(Adriana Zehbrauskas The New York Times)
(Adriana Zehbrauskas The New York Times)

Sem Olimpíada, corredor reencontra seu amor pela corrida

Desde que se formou na universidade, Kyle Merber perseguia um único objetivo: classificar-se para a prova dos 1,5 mil metros nas Olimpíadas

Scott Cacciola, The New York Times - Life/Style

28 de julho de 2020 | 05h00

Numa manhã nublada do final de março, alguns dias depois que o Comitê Olímpico Internacional anunciou que iria adiar os Jogos de Tóquio de 2020 por causa da pandemia de coronavírus, Kyle Merber fez a curta viagem de carro de sua casa em Hastings-on-Hudson, Nova York, até a ferrovia Dutchess, uma de suas rotas de corrida favoritas. Mas, desde o início, Merber sabia que essa corrida seria diferente.

Desde que se formou na Universidade de Columbia, em 2012, Merber perseguia um único objetivo: classificar-se para a prova dos 1,5 mil metros nas Olimpíadas. Agora, calçando o tênis, ele se perguntava se teria resistência psicológica e recursos financeiros para continuar treinando em período integral por mais um ano – talvez, pensou ele, fosse hora de se aposentar. Seu plano era percorrer 32 quilômetros, o que constituiria o treino mais longo de todos os tempos.

Ele sabia que era estranho aumentar a carga de trabalho quando não tinha motivos reais para aumentá-la. “Acho que faz parte de um processo de terapia”, disse ele. “É o que os corredores de longas distâncias fazem: nós corremos”. Merber, de 29 anos, estava acompanhado por sua esposa, Patricia Barry, que pedalava sua bicicleta debaixo de uma garoa fria enquanto filmava o marido para um vídeo que sua equipe mais tarde postaria no YouTube. Depois que venceu o primeiro quilômetro, ele acelerou o ritmo e começou a refletir. “Para a saúde do mundo, obviamente é a medida necessária”, disse ele sobre o adiamento da Olimpíada.

“Mas nem por isso dói menos”. Ainda assim, ele foi ficando mais animado com o passar da manhã. A corrida, que depois ele descreveria como uma das melhores de sua vida, fez com que ele batesse os 160 quilômetros naquela semana – um número arbitrário, mas pelo menos uma conquista diante de todo o resto que vinha dando errado. Nos três meses seguintes, os pensamentos de Merber sobre sua carreira de corredor continuaram a evoluir de maneiras que ele jamais teria previsto.

Durante muito tempo, Merber vinculara sua identidade às Olimpíadas e aos 1.500 metros: os Jogos Olímpicos eram seu sonho e os 1.500 metros, sua corrida. Mas, depois do adiamento, Merber aprendeu a abandonar essas duas obsessões entrelaçadas. Ele agora quer se concentrar nos 5 mil ou 10 mil metros – distâncias mais adequadas aos seus pontos fortes – e ver aonde essa estrada pode levar. E, mesmo que ainda queira dar uma chance às Olimpíadas, remarcadas para o próximo verão, seu objetivo de competir em Tóquio já não o consome por inteiro.

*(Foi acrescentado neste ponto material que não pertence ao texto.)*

-- ==== Sys2Proof/Machine/Timers.lean ====
section
/-! DEFINITION. Expiries of the link timer (chapter 6) and of the receipt hold timer (R146). An expiry row is the expiry
itself: it takes effect where its timer runs in its mode and has reached its duration, and does not occur otherwise (R115,
R116, R126, R137; log entry 2). -/

namespace Sys2Proof.Machine

/-- The end cause of an exhaustion, by mode and session state (R119). -/
def exhaustionCause (mode : TimerMode) (session : SessionState) : EndCause :=
  match mode, session with
  | .control, .closing => .closeUnconfirmed
  | .control, _ => .openTimeout
  | .resend, _ => .retryExhausted
  | .query, _ => .retryExhausted

/-- The link timer is exhausted: a DROP of the link's epoch and the session end that keeps it (R119). -/
def State.exhaust (n : LinkId) (mode : TimerMode) (s : State) : State :=
  (s.makeDrop n (s.le n).epoch).endSession n (exhaustionCause mode (s.le n).session) { drop := true }

/-- The handshake parcel of the state is made pending again (R121). -/
def LinkEngine.handshakeAgain (e : LinkEngine) : LinkEngine :=
  match e.session with
  | .opening => { e with pending := { e.pending with open_ := true } }
  | .closing => { e with pending := { e.pending with close := true } }
  | .closed | .open_ | .draining => e

/-- A RETAINED descriptor is marked for resend, unless it is *seen* or *on line* (R124). -/
def State.markResend (d : DescId) (s : State) : State :=
  s.modDesc d fun r =>
    if r.seen = some true ∨ r.onLine = some true then r else { r with resendPending := some true }

/-- What an expiry below the limit does, by mode (R121, R124, R129). -/
def State.expiryEffect (n : LinkId) (mode : TimerMode) (s : State) : State :=
  match mode with
  | .control => s.modLE n LinkEngine.handshakeAgain
  | .resend => (s.le n).retention.foldl (fun s d => s.markResend d) s
  | .query => s.modLE n fun e => { e with pending := { e.pending with query := true } }

/-- The link timer expires: the retry count rises, the expiry is counted, and the limit or the mode decides the rest
(R118, R119, R121, R124, R129). -/
def State.linkTimerExpires (n : LinkId) (mode : TimerMode) (s : State) : State :=
  let counted := (s.modLE n fun e => { e with retryCount := e.retryCount + 1 }).count n .timerExpiry
  if (s.le n).latched.retryLimit ≤ (s.le n).retryCount + 1 then counted.exhaust n mode
  else (counted.expiryEffect n mode).modLE n LinkEngine.restartTimer

/-- An expiry of link `n`'s timer in a mode, if the timer runs in it and has reached its duration: an event taken first that
stops, restarts or holds off the timer leaves no expiry to occur (R115, R116, R126, R131). -/
def State.expireIn (n : LinkId) (mode : TimerMode) (s : State) : State :=
  if (s.le n).timer.any fun t => t.mode == mode && t.over then s.linkTimerExpires n mode else s

/-- CONTROL_EXPIRY (R121). -/
def execControlExpiry (n : LinkId) (s : State) : Host.Outcome State Fault Refusal := .next (s.expireIn n .control)

/-- RESEND_EXPIRY (R124). -/
def execResendExpiry (n : LinkId) (s : State) : Host.Outcome State Fault Refusal := .next (s.expireIn n .resend)

/-- QUERY_EXPIRY (R129). -/
def execQueryExpiry (n : LinkId) (s : State) : Host.Outcome State Fault Refusal := .next (s.expireIn n .query)

/-- RECEIPT_HOLD_EXPIRY (R146). -/
def execReceiptHoldExpiry (n : LinkId) (s : State) : Host.Outcome State Fault Refusal :=
  if (s.le n).holdOver then
    .next ((s.modLE n fun e => { e with holdTimer := none }).makeReceipt n)
  else .next s

end Sys2Proof.Machine
end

Mais do que qualquer outra coisa, o lockdown, de uma maneira estranha e inesperada, o levou a redescobrir a alegria de correr – uma mudança que ele vem revelando numa série de entrevistas desde o início do ano. “Decidi fazer uma coisa verdadeiramente nova”, disse ele. “Acho que o mais importante é que voltei a ficar empolgado para treinar. Talvez aquilo que eu vinha fazendo desde muito tempo tenha ficado obsoleto”.

“É duro olhar na tela e ver que você está sendo só um ser humano”

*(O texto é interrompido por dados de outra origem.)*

-- ==== Sys2Proof/Machine/Transmit.lean ====
section
/-! DEFINITION. The transmitter (section 2.3): the transmit choice and the contents it fixes (sections 3.6 and 3.7), first
sends and resends (chapter 5), and the ends of transmissions. -/

namespace Sys2Proof.Machine

/-! ## The transmit choice (R56-R58) -/

/-- What a transmit choice takes (R56). -/
inductive Choice where
  | drop
  | grant
  | closeAck
  | open_
  | close
  | receipt
  | resend (d : DescId)
  | firstSend (d : DescId)
  | query
  | nothing
  deriving DecidableEq, Repr

/-- The RETAINED descriptor that a resend takes: the marked one of lowest offset from OU (R58). -/
def State.resendCandidate (s : State) (n : LinkId) : Option DescId :=
  (s.le n).retention.find? fun d => (s.desc d).resendPending == some true

/-- The submit queue head, where the send bound allows its first send (R57). -/
def LinkEngine.sendCandidate (e : LinkEngine) : Option DescId :=
  if e.session.sending && decide (e.retention.length < min 8 e.peerCredit) then e.submit.head? else none

/-- The first candidate available, in the order of R56. -/
def State.choose (s : State) (n : LinkId) : Choice :=
  let e := s.le n
  if e.pending.drop then .drop
  else if e.pending.grant && e.session.live then .grant
  else if e.pending.closeAck then .closeAck
  else if e.pending.open_ && e.session == .opening then .open_
  else if e.pending.close && e.session == .closing then .close
  else if e.pending.receipt && e.session.live then .receipt
  else
    match s.resendCandidate n, e.sendCandidate with
    | some d, _ => .resend d
    | none, some d => .firstSend d
    | none, none => if e.pending.query && e.session.sending then .query else .nothing

/-- The flags whose kind is sent in a session state (R56). -/
def Pending.sentIn (session : SessionState) (p : Pending) : Pending :=
  { drop := p.drop
    grant := p.grant && session.live
    closeAck := p.closeAck
    open_ := p.open_ && session == .opening
    close := p.close && session == .closing
    receipt := p.receipt && session.live
    query := p.query && session.sending }

/-- The pending flags after a choice: every flag Set in a state in which its kind is not sent is Cleared, whatever the choice
takes, and so is the flag of the parcel taken (R55, R56, R71; log entry 26). -/
def Pending.afterChoice (session : SessionState) (c : Choice) (p : Pending) : Pending :=
  let sent := p.sentIn session
  match c with
  | .drop => { sent with drop := false }
  | .grant => { sent with grant := false }
  | .closeAck => { sent with closeAck := false }
  | .open_ => { sent with open_ := false }
  | .close => { sent with close := false }
  | .receipt => { sent with receipt := false }
  | .query => { sent with query := false }
  | .resend _ | .firstSend _ | .nothing => sent

/-! ## Contents (R59-R61, R33) -/

/-- The gap map a receipt carries: the offset-j flag at bit j - 1 is Set where a descriptor is held at j (R61, R212). -/
def LinkEngine.gapMap (e : LinkEngine) : BitVec 7 :=
  (List.range 7).foldl (fun m i => if (e.window.getD i none).isSome then m ||| (1 : BitVec 7) <<< i else m) 0

/-- The payload of descriptor `d`, in payload order (R1). -/
def State.payload (s : State) (d : DescId) : List Byte :=
  (List.range ((s.desc d).length.getD 0)).map (s.readPayload d)

/-- The header and payload of a DATA parcel (R33, R48). -/
def State.dataBytes (s : State) (d : DescId) (copy : Bool) : List Byte :=
  let r := s.desc d
  dataHeader copy (r.epoch.getD 0) (r.ordinal.getD 0) (r.length.getD 0) ++ s.payload d

/-- A parcel starts on link `n`'s line (R32). -/
def State.send (n : LinkId) (bytes : List Byte) (d : Option DescId) (s : State) : State :=
  s.modLU n (LineUnit.sendParcel bytes d)

/-- The last advertised credit is set to the credit of the parcel that starts (R136). -/
def State.advertise (n : LinkId) (credit : Nat) (s : State) : State :=
  s.modLE n fun e => { e with advertised := credit }

/-- An OPEN parcel starts (R59). -/
def State.sendOpen (n : LinkId) (s : State) : State :=
  (s.send n (openHeader (s.le n).epoch (s.le n).latched.rank (s.credit n)) none).advertise n (s.credit n)

/-- A GRANT parcel starts (R59). -/
def State.sendGrant (n : LinkId) (s : State) : State :=
  (s.send n (grantHeader (s.le n).epoch (s.credit n)) none).advertise n (s.credit n)

/-- A CLOSE, CLOSE-ACK or QUERY parcel starts (R60). -/
def State.sendPlain (n : LinkId) (k : Kind) (s : State) : State := s.send n (plainHeader k (s.le n).epoch) none

/-- A DROP parcel starts, with the DROP epoch (R60). -/
def State.sendDrop (n : LinkId) (s : State) : State := s.send n (plainHeader .drop (s.le n).dropEpoch) none

/-- A RECEIPT parcel starts (R61). -/
def State.sendReceipt (n : LinkId) (s : State) : State :=
  let e := s.le n
  (((s.send n (receiptHeader e.epoch e.expected e.gapMap (s.credit n)) none).advertise n (s.credit n)).modLE n
    fun e => { e with accepted := 0, holdTimer := none }).count n .rcptSent

/-- A marked descriptor is sent again (R58, R94). -/
def State.resend (n : LinkId) (d : DescId) (s : State) : State :=
  ((s.modDesc d fun r =>
    { r with resends := r.resends.map fun k => min 15 (k + 1), resendPending := some false, onLine := some true }).send n
      (s.dataBytes d true) (some d)).count n .dataResent

/-- The submit queue head receives its ordinal and epoch and moves to the retention queue (R90). -/
def LinkEngine.moveHead (d : DescId) (e : LinkEngine) : LinkEngine :=
  { e with submit := e.submit.tail, retention := e.retention ++ [d], nextOrdinal := e.nextOrdinal + 1 }

/-- The submit queue head is sent for the first time (R90). -/
def State.firstSend (n : LinkId) (d : DescId) (s : State) : State :=
  let numbered := s.modDesc d fun r =>
    { r with state := .retained, ordinal := some (s.le n).nextOrdinal, epoch := some (s.le n).epoch, onLine := some true }
  ((numbered.modLE n (LinkEngine.moveHead d)).send n (numbered.dataBytes d false) (some d)).count n .dataSent

/-- What the choice takes starts; where it takes nothing, an IDLE does (R32, R56). -/
def State.start (n : LinkId) (c : Choice) (s : State) : State :=
  match c with
  | .drop => s.sendDrop n
  | .grant => s.sendGrant n
  | .closeAck => s.sendPlain n .closeAck
  | .open_ => s.sendOpen n
  | .close => s.sendPlain n .close
  | .receipt => s.sendReceipt n
  | .resend d => s.resend n d
  | .firstSend d => s.firstSend n d
  | .query => s.sendPlain n .query
  | .nothing => s.modLU n LineUnit.toFill

/-- The transmit choice of link `n` (R56). -/
def State.makeChoice (n : LinkId) (s : State) : State :=
  (s.modLE n fun e => { e with pending := e.pending.afterChoice e.session (s.choose n) }).start n (s.choose n)

/-- The transmitter can be at a parcel boundary: in FILL, or at the end of a control parcel (R32). The end of a DATA
parcel is an event of its own, which returns the transmitter to FILL before the choice (R34, R35). -/
def Tx.canChoose (t : Tx) : Bool :=
  match t.phase with
  | .mark => false
  | .fill => true
  | .parcel => t.descriptor.isNone

/-! ## The ends of transmissions (R34, R35) -/

/-- The end of a DATA transmission is reported to the Link Engine: RESEND mode starts if the timer is STOPPED (R123). -/
def LinkEngine.dataEnd (e : LinkEngine) : LinkEngine :=
  if e.session.sending && e.timer.isNone then e.startTimer .resend else e

/-- A copy's transmission has ended and *on line* is Cleared (R34). -/
def State.offLine (d : DescId) (s : State) : State := s.modDesc d fun r => { r with onLine := some false }

/-- A DATA parcel sent whole has ended: what its descriptor's state at that moment asks for (R34, R74, R123). -/
def State.wholeEnd (n : LinkId) (d : DescId) (s : State) : State :=
  match (s.desc d).state with
  | .retained => (s.offLine d).modLE n LinkEngine.dataEnd
  | .detached => (s.completeDetached n d).drainTest n
  | _ => s

/-- A DATA parcel cut short has ended with its ABORT (R35): nothing is reported to the Link Engine. -/
def State.cutEnd (n : LinkId) (d : DescId) (s : State) : State :=
  match (s.desc d).state with
  | .retained => s.offLine d
  | .detached => (s.completeDetached n d).drainTest n
  | _ => s

/-! ## The rows of the table -/

/-- TRANSMIT_CHOICE (R56). -/
def execTransmitChoice (n : LinkId) (s : State) : Host.Outcome State Fault Refusal :=
  if (s.lu n).tx.canChoose then .next (s.makeChoice n) else .next s

/-- TRANSMISSION_END (R34). -/
def execTransmissionEnd (n : LinkId) (s : State) : Host.Outcome State Fault Refusal :=
  match (s.lu n).tx.phase, (s.lu n).tx.descriptor with
  | .parcel, some d => .next ((s.modLU n LineUnit.toFill).wholeEnd n d)
  | _, _ => .next s

/-- ABORT_END (R35); the ABORT that closes a control parcel is followed by FILL and nothing else (log entry 19). -/
def execAbortEnd (n : LinkId) (s : State) : Host.Outcome State Fault Refusal :=
  if (s.lu n).tx.phase = .parcel ∧ (s.lu n).tx.cut = true then
    match (s.lu n).tx.descriptor with
    | some d => .next ((s.modLU n LineUnit.toFill).cutEnd n d)
    | none => .next (s.modLU n LineUnit.toFill)
  else .next s

/-- TRANSMITTER_FILL_START (R36): mark is held for a whole character time first (log entry 2). -/
def execTransmitterFillStart (n : LinkId) (s : State) : Host.Outcome State Fault Refusal :=
  if (s.lu n).tx.markOver then .next (s.modLU n LineUnit.toFill) else .next s

end Sys2Proof.Machine
end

Merber – cujas melhores marcas pessoais são 3 minutos e 52,22 segundos por milha [1,6 km] e 3 minutos, 34 segundos e 54 centésimos nos 1.500 metros – tem aquele tipo de estrutura, feita de 1 metro e oitenta e 70 quilos de pura contração, que parece projetada para o desempenho cardiovascular de elite. Seus músculos isquiotibiais têm seus próprios músculos isquiotibiais. E uns 92% do seu corpo é só membros.

Ele se sente afortunado por viver da corrida – “é uma ótima maneira de passar pelos vinte e poucos anos”, disse ele – e seus patrocinadores, principalmente a marca de calçados Hoka One One, pagam o bastante para ele viajar, correr e comer. Ele sempre vai correr, garantiu, mesmo depois de se aposentar do esporte, mas, nos últimos anos, seu jeito meio despojado o deixou popular entre os corredores.

“Kyle tem sido um catalisador para criar essas comunidades no mundo da corrida profissional”, disse Sam Parsons, que corre pelo clube Tinman Elite, com sede no Colorado. Em tempos não-pandêmicos, Merber organiza uma corrida anual, a Hoka One One Long Island Mile, que reúne muitos de seus amigos corredores de elite. E, num esporte que enfrenta o eterno desafio de ampliar seu público, o Merber é um dos seus grandes influenciadores nas redes sociais.

Lá está ele no Instagram (@kylemerber), contorcendo-se em posição fetal no porta-malas de seu carro depois de um treino especialmente brutal. Lá está ele no Twitter (@TheRealMerb), comemorando o recente recorde mundial de seu amigo Johnny Gregorek pela milha mais rápida numa corrida de calça jeans. Merber é conhecido por suas observações graciosamente autodestrutivas sobre o treinamento: “O fato de eu odiar cada segundo desse treino deve significar que isso me ajudará a melhorar na corrida”.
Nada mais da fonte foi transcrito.